- _Task brief_:
Whenever a line in the data contains "Laws", show that line.

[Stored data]
"""
-- ==== Sys2Proof/Laws/PerInstr.lean ====
section
/-!
SUPPORT. Decoding what was encoded, instruction by instruction: the fields of a word read back as they were
packed, and for every constructor the decoder answers it on its own encoding.
-/
namespace Sys2Proof.Laws

/-! ## Fields of a word -/

theorem toNat_joined {n m : Nat} (x : BitVec n) (y : BitVec m) : (x ++ y).toNat = x.toNat * 2 ^ m + y.toNat := by
  rw [BitVec.toNat_append, ← Nat.shiftLeft_add_eq_or_of_lt y.isLt, Nat.shiftLeft_eq]

theorem field_eq {k s l : Nat} {x : BitVec k} {y : BitVec l} (h : x.toNat / 2 ^ s % 2 ^ l = y.toNat) :
    x.extractLsb' s l = y :=
  BitVec.eq_of_toNat_eq (by rw [BitVec.extractLsb'_toNat, Nat.shiftRight_eq_div_pow, h])

theorem bit_eq {k s : Nat} {x : BitVec k} {y : Bool} (h : x.toNat / 2 ^ s % 2 = y.toNat) : x.getLsbD s = y := by
  rw [BitVec.getLsbD, Nat.testBit_eq_decide_div_mod_eq, h]; cases y <;> rfl

theorem low_field {n m : Nat} (x : BitVec n) (y : BitVec m) : (x ++ y).extractLsb' 0 m = y :=
  field_eq (by rw [toNat_joined]; have := y.isLt; simp [Nat.mod_eq_of_lt this])

theorem low_bit (s : Bool) : (0#2 ++ BitVec.ofBool s : BitVec 3).getLsbD 0 = s := by cases s <;> rfl

theorem RWord_pack_toNat (r : RWord) : r.pack.toNat =
    ((((((r.f.toNat * 64 + r.b.toNat) * 64 + r.a.toNat) * 64 + r.d.toNat) * 2 + r.p.toNat) * 2 + r.w.toNat) * 256 +
      r.op.toNat) * 2 + 1 := by
  refine (toNat_joined _ _).trans ?_
  simp only [toNat_joined, BitVec.toNat_ofBool, BitVec.toNat_ofNat]
  omega

theorem RWord_unpack_pack (r : RWord) : RWord.unpack r.pack = r := by
  have h := RWord_pack_toNat r
  have hf := r.f.isLt
  have hb := r.b.isLt
  have ha := r.a.isLt
  have hd := r.d.isLt
  have ho := r.op.isLt
  have hp := r.p.toNat_lt
  have hw := r.w.toNat_lt
  obtain ⟨f, b, a, d, p, w, op⟩ := r
  simp only [RWord.unpack, RWord.mk.injEq]
  simp only at *
  refine ⟨field_eq ?_, field_eq ?_, field_eq ?_, field_eq ?_, bit_eq ?_, bit_eq ?_, field_eq ?_⟩ <;> rw [h] <;> omega

theorem imm15_ofU (imm : BitVec 15) (d : BitVec 6) (t : Tack) (op : BitVec 8) : (RWord.ofU imm d t op).imm15 = imm := by
  apply BitVec.eq_of_toNat_eq
  refine (toNat_joined _ _).trans ?_
  simp only [RWord.ofU, toNat_joined, BitVec.extractLsb'_toNat, Nat.shiftRight_eq_div_pow]
  omega

theorem imm9_ofI (imm : BitVec 9) (a d : BitVec 6) (t : Tack) (op : BitVec 8) : (RWord.ofI imm a d t op).imm9 = imm := by
  apply BitVec.eq_of_toNat_eq
  refine (toNat_joined _ _).trans ?_
  simp only [RWord.ofI, BitVec.extractLsb'_toNat, Nat.shiftRight_eq_div_pow]
  omega

theorem bytes_of_word32 (w : BitVec 32) : BitVec.ofNat 8 (w.toNat / 256 / 256 / 256) ++ BitVec.ofNat 8 (w.toNat / 256 / 256) ++
    BitVec.ofNat 8 (w.toNat / 256) ++ BitVec.ofNat 8 w.toNat = w := by
  apply BitVec.eq_of_toNat_eq
  refine (toNat_joined _ _).trans ?_
  simp only [toNat_joined, BitVec.toNat_ofNat]
  omega

theorem bytes_of_word16 (w : BitVec 16) : half16 (BitVec.ofNat 8 w.toNat) (BitVec.ofNat 8 (w.toNat / 256)) = w := by
  apply BitVec.eq_of_toNat_eq
  refine (toNat_joined _ _).trans ?_
  simp only [BitVec.toNat_ofNat]
  omega

theorem low_bit_of_byte (n : Nat) : (BitVec.ofNat 8 n).getLsbD 0 = decide (n % 2 = 1) := by
  rw [BitVec.getLsbD, Nat.testBit_eq_decide_div_mod_eq, BitVec.toNat_ofNat]
  congr 1
  apply propext
  omega

/-- A 32-bit word's bytes decode as the word does (R101). -/
theorem decode_word32 (w : BitVec 32) (rest : List Byte) (h : w.toNat % 2 = 1) :
    decode (leBytes 4 w.toNat ++ rest) = (decode32 w).map (fun i => (i, rest)) := by
  simp only [leBytes, List.cons_append, List.nil_append, decode, low_bit_of_byte, h, decide_true, if_true, bytes_of_word32]

/-- A compact word's bytes decode as the word does (R101). -/
theorem decode_word16 (w : BitVec 16) (rest : List Byte) (h : w.toNat % 2 = 0) :
    decode (leBytes 2 w.toNat ++ rest) = (decode16 w).map (fun i => (i, rest)) := by
  have h' : ¬ w.toNat % 2 = 1 := by omega
  simp only [leBytes, List.cons_append, List.nil_append, decode, low_bit_of_byte, h', decide_false, Bool.false_eq_true, if_false,
    bytes_of_word16]

end Sys2Proof.Laws

namespace Sys2Proof.Laws.RoundTrip

/-- Decoding the encoding of a well-formed instruction answers it, and leaves the bytes after its word. -/
def Statement (i : Instr) : Prop := i.wf = true →
  (∀ w rest, encode32 i = some w → decode (leBytes 4 w.toNat ++ rest) = .ok (i, rest)) ∧
  (∀ w rest, encode16 i = some w → decode (leBytes 2 w.toNat ++ rest) = .ok (i, rest)) ∧
  (∀ w, encodeSeq i = some w → decodeSeq w = .ok i)

theorem of32 {i : Instr} (w : BitVec 32) (h : encode32 i = some w) (h16 : encode16 i = none) (hs : encodeSeq i = none)
    (hb : w.toNat % 2 = 1) (hd : i.wf = true → decode32 w = .ok i) : Statement i := by
  intro hwf
  refine ⟨fun v rest e => ?_, fun v rest e => ?_, fun v e => ?_⟩
  · rw [h] at e; cases e; rw [decode_word32 w rest hb, hd hwf]; rfl
  · rw [h16] at e; cases e
  · rw [hs] at e; cases e

/-- The decoder of a row of major opcodes. -/
def rowOf : Nat → Nat → RWord → Option Instr
  | 0 => decodeRow0
  | 1 => decodeRow1
  | 2 => decodeRow2
  | 3 => decodeRow3
  | 4 => decodeRow4
  | 5 => decodeRow5
  | 6 => decodeRow6
  | 7 => decodeRow7
  | 8 => decodeRow8
  | 9 => decodeRow9
  | 10 => decodeRowA
  | _ => decodeRowB

theorem decodeOp_rowOf {r : RWord} {row lo : Nat} (ho : r.op = BitVec.ofNat 8 (16 * row + lo)) (hr : row < 12) (hl : lo < 16) :
    decodeOp r = rowOf row lo r := by
  have h : r.op.toNat = 16 * row + lo := by rw [ho, BitVec.toNat_ofNat]; omega
  have h1 : (16 * row + lo) / 16 = row := by omega
  have h2 : (16 * row + lo) % 16 = lo := by omega
  rw [decodeOp, h, h1, h2]
  interval_cases row <;> rfl

theorem ofR (row lo : Nat) {i : Instr} (r : RWord) (h : encode32 i = some r.pack) (h16 : encode16 i = none)
    (hs : encodeSeq i = none) (ho : r.op = BitVec.ofNat 8 (16 * row + lo))
    (hr : (decide (row < 12) && decide (lo < 16) && (decide (row ≠ 0) || (decide (lo ≠ 1) && decide (lo ≠ 2) && decide (lo ≠ 13)))) = true)
    (hd : rowOf row lo r = some i) : Statement i := by
  simp only [Bool.and_eq_true, Bool.or_eq_true, decide_eq_true_eq] at hr
  refine of32 r.pack h h16 hs (by rw [RWord_pack_toNat]; omega) (fun _ => ?_)
  have hop : r.pack.extractLsb' 1 8 = r.op := congrArg RWord.op (RWord_unpack_pack r)
  have hn : r.op.toNat = 16 * row + lo := by rw [ho, BitVec.toNat_ofNat]; omega
  have ne (k : BitVec 8) (hk : k.toNat ≠ 16 * row + lo) : ¬ r.op = k := by
    rintro rfl
    exact hk hn
  simp only [decode32, hop, if_neg (ne 0x01#8 (by simp only [BitVec.toNat_ofNat]; omega)),
    if_neg (ne 0x02#8 (by simp only [BitVec.toNat_ofNat]; omega)), if_neg (ne 0x0D#8 (by simp only [BitVec.toNat_ofNat]; omega)),
    RWord_unpack_pack, decodeOp_rowOf ho hr.1.1 hr.1.2, hd]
"""
- _Exercise output_:
-- ==== Sys2Proof/Laws/PerInstr.lean ====
namespace Sys2Proof.Laws
end Sys2Proof.Laws
namespace Sys2Proof.Laws.RoundTrip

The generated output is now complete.